Neanderthal, Denisovan DNA Found Near Autism Genes in Modern Humans
One of the most interesting questions of hominin evolution is exactly how much of our vanished cousins remains in us. Between 1-4 percent of the modern human genome is derived from Neanderthals everywhere but sub-Saharan Africa. In addition, between 4-6 percent of the modern Melanesian genome has been shown to be derived from a separate species of archaic hominin, Denisovans. Now, a new paper focused on comparing a specific type of genetic variance has found evidence suggesting that Denisovans and Neanderthals made large-scale, long-term positive contributions to the human genome. Our understanding of the impact of these changes is currently limited, but they occur in a rather interesting place.
Most of the studies that compare differences in human populations (or differences between archaic and modern hominins) focus on adaptive single-nucleotide variants (SNV). It was a single nucleotide variation that gave archaic northwest Europeans the ability to digest lactose, and the ability to do so is a textbook case of human natural selection. The image below shows the prevalence of adult lactase persistence as a percentage of the total population.
Single nucleotide variations found in the genome of the Tibetan people are associated with greater acclimatization to high-altitude conditions. These originated in the Denisovan genome. While the Denisovan addition occurred much earlier than the adaptation for adult lactase digestion, both of them have been conserved (meaning they have persisted since initial evolution).
This new research isn’t focused on SNVs. Instead, it analyzed the modern Melanesian genome for signs of copy number variants (CNVs). Copy number variation is when the number of copies of an entire gene are different between individuals. Huntington’s disease, for example, is caused when a specific sub-section of the Huntington gene is repeated to the point that it causes altered protein production. CNVs are much larger than SNVs and they tend to exert very strong selective pressure. Any evidence of conserved CNVs in the Melanesian population that could be traced to the Denisovan or Neanderthal genomes would, therefore, be evidence that these variants conferred benefits.
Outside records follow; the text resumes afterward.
-- ==== Sys2Proof/Syntax.lean ====
section
/-! DEFINITION. The instructions and events of the Hedan: one constructor for each row of the opcode table.
The operands of a word are its fields (03_encoding R58 to R71), each as wide as the field; the operands of an event say
which unit acts and, where the outside world supplies a value, that value. Words and events with operands stand first,
those without next, and the words of majors 0x20 to 0x24 last: compiled code can build a constructor with operands only
among the first 245, and it builds those last words as Row.arith (WellFormed.lean). -/

namespace Sys2Proof

/-- What a VECTOR_ISSUE names: which entry of the winning slot's queue issues, as its distance from the oldest (05_vector R129), and the lane groups
whose residue check fails, in the order of the attempts (19_shroud R417): a number above 7 is 8 more than a group that computes in the place of the
one before it. -/
structure VectorBeat where
  place : Nat
  bad : List Nat
  deriving DecidableEq, Repr

/-- What a RECHECK_EXECUTION names (19_shroud R418, R419): the outcome of the comparison, the lane groups that have executed the instruction, in turn,
and those whose residue check fails in this execution, as in a VECTOR_ISSUE (R417). -/
structure RecheckVote where
  vote : Nat
  groups : List Nat
  bad : List Nat
  deriving DecidableEq, Repr

/-- What bring-up has found beyond the HBM stacks and the size of the CXL range (21_device R435; 20_link R422, R425): the CXL ports that failed their
training, those whose expander holds poison, the ports that the range interleaves over with their granularity, and the bytes of BAR4 that the host has
granted to each of its ports. -/
structure Trained where
  badPorts : List Nat
  poisonPorts : List Nat
  ways : Nat
  gran : Nat
  bar4 : List (Nat × Nat)
  deriving DecidableEq, Repr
One thing to know up front is that the impact of CNVs on the human genome is an active field of study. SNVs have historically received far more attention. The discovery of conserved CNVs in the Melanesian population from archaic Denisovan and Neanderthals is significant in its own right. It’s still not clear, however, exactly what either variation actually does. Part of the difficulty of analyzing CNVs is the fact that they’re much larger than SNVs with a much larger range of potential effects.
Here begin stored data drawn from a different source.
/-- The operand checks of each instruction. For a word they are those R62 makes at decode beyond the fixed bits; for an
event they say that the unit it names exists. -/
def wellFormed : Instr → Bool
  | .ld _ _ t _ => t != 7
  | .ldacq _ _ _ sc | .strel _ _ _ sc | .acq _ sc | .rel _ sc | .gfence sc => scopeOk sc
  | .bara _ sc | .barw _ sc | .fwait _ _ sc | .ffill _ _ sc => scopeOk sc
  | .amoadd _ _ _ a r sc | .amoswap _ _ _ a r sc | .amomin _ _ _ a r sc | .amomax _ _ _ a r sc => orderingOk a r sc
  | .amominz _ _ _ a r sc | .amomaxz _ _ _ a r sc | .amoand _ _ _ a r sc => orderingOk a r sc
  | .amoor _ _ _ a r sc | .amoxor _ _ _ a r sc => orderingOk a r sc
  | .amocas d _ _ a r sc => orderingOk a r sc && d.toNat % 2 == 0
  | .vfcvt _ _ t _ | .vfcvtSat _ _ t _ => cvtTypeOk t
  | .vsetvli _ _ c => decide (c.toNat % 8 ≤ 5)
  | .vgrant d _ => decide (1 ≤ d.toNat ∧ d.toNat ≤ 62)
  | .vcmp _ _ _ _ c | .vcmpVs _ _ _ _ c => decide (c.toNat ≤ 5)
  | .vfcmp _ _ _ _ c | .vfcmpVs _ _ _ _ c => decide (c.toNat ≤ 4)
  | .vldn _ _ z ss _ _ f | .vstn _ _ z ss _ _ f => narrowOk z ss f
  | .kst _ _ b => decide (b.toNat ≤ 62)
  | .tmma _ a b _ | .tmmaf _ a b _ | .tmmag _ a b _ | .tmmas _ a b _ _ => a != b
  | .sopen _ _ c sc => orderingOk c 0 sc
  | .cpy _ _ a r sc | .cpys _ _ a r sc => orderingOk a r sc
  | .mimport _ _ a r sc | .mexport _ _ a r sc | .mrefine _ _ a r sc | .mcoarsen _ _ a r sc => orderingOk a r sc
  | .mrenum _ _ a r sc | .mstat _ _ a r sc | .mcolour _ _ a r sc | .mtrim _ _ a r sc => orderingOk a r sc
  | .mmigr _ _ a r sc | .mghost _ _ a r sc | .kproj _ _ a r sc | .kreset _ _ a r sc => orderingOk a r sc
  | .kstat _ _ a r sc => orderingOk a r sc
  | .srd _ n | .swr _ n | .srset _ n | .srclr _ n => decide (n.toNat < 0xF00)
  | .slotStallRelease q | .ulInterruptEntry q | .firstStageSave q | .preemptionLanding q => slotOk q
  | .barrierMarkerFire q _ | .accessPerformed q _ | .spbaseWrite q _ | .vlWrite q _ | .vcfgWrite q _ => slotOk q
  | .vlcapWrite q _ | .accrangeWrite q _ _ | .reefctlClr q | .agelimitWrite q _ | .contextIdWrite q _ _ => slotOk q
  | .vectorIssue k _ | .recheckExecution k _ | .recheckAgeExpiry k | .laneGroupRemap k | .matrixStep k => coreOk k
  | .scratchpadBankArbitration k => coreOk k
  | .neighBucketStreamFetch k p => coreOk k && decide (p < 8)
  | .readyPoolDispatch d | .aging d _ => dieOk d
  | .flitReceive l _ _ d r _ => linkOk l && d.length == 24 && r.length == 4
  | .memtrainEnd _ n t => n % 2 ^ 14 == 0 && decide (n ≤ 2 ^ 43) && (t.ways == 1 || t.ways == 2 || t.ways == 4) && (t.gran == 256 || t.gran == 4096)
  | .nakReceive l _ | .linkTrainingResult l _ | .linkTrainingTimeout l => linkOk l
  | .laneLost l | .errorResponseReceived l _ _ _ => linkOk l
  | .hostInboundAccess p _ _ _ _ _ _ => decide (p < 6)
  | .hostLinkDown p => p == 0 || p == 3
  | .cxlPortFailure p => p == 1 || p == 2 || p == 4 || p == 5
  | _ => true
Denisovan and Neanderthal Contributions
The researchers found two specific CNVs — one associated with the Denisovan genome, and one associated with Neanderthals. 79 percent of Melanesians carry a duplication on chromosome 16p11.2 of >383,000 base pairs (kbp) that originated from Denisovans and was introduced into the native population 60,000-170,000 years ago.
The second variation was introduced by Neanderthals and is carried by some 44 percent of modern Melanesians. It’s located on chromosome 8p21.3 and consists of a ~6-kbp deletion and a ~38-kbp duplication.
What’s particularly interesting about the Denisovan addition to the human genome is its location. According to the researchers, the specific area of 16p11.2 they identified as being Denisovan in origin is part of a locus which “exhibits an enrichment of complex recurrent structural rearrangements, which predisposes humans to the second most common genetic cause of autism, accounting for ~1% of patients.” To be more specific, the Denisovan CNV is directly adjacent to the area of the chromosome where genes known to be associated with autism are.
This specific section of the human genome is known to be unstable and prone to breakage errors. Previous research on 16p11.2 has found that an earlier duplicative transposition of the BOLA2 gene some 282,000 years ago “simultaneously increased copy number of a gene associated with iron homeostasis and predisposed our species to recurrent rearrangements associated with disease.”
The fact that the Denisovan contribution to the human genome is 1). Huge 2). Built in the metaphorical swamp of 16p11.2, and 3). Highly conserved suggests it was important to retain. The Neanderthal CNV encompasses TNFRSF10D (tumor necrosis factor receptor superfamily 10D). According to the researchers, “TNFRSF10D has been reported as one of the primate-specific genes preferentially expressed in progenitor cells of the human fetal neocortex.”
What’s It All Mean?
Honest answer: Nobody is sure. The researchers theorize that these genes likely conveyed an evolutionary benefit to the Melanesians, probably one linked to their lives in an isolated tropical environment.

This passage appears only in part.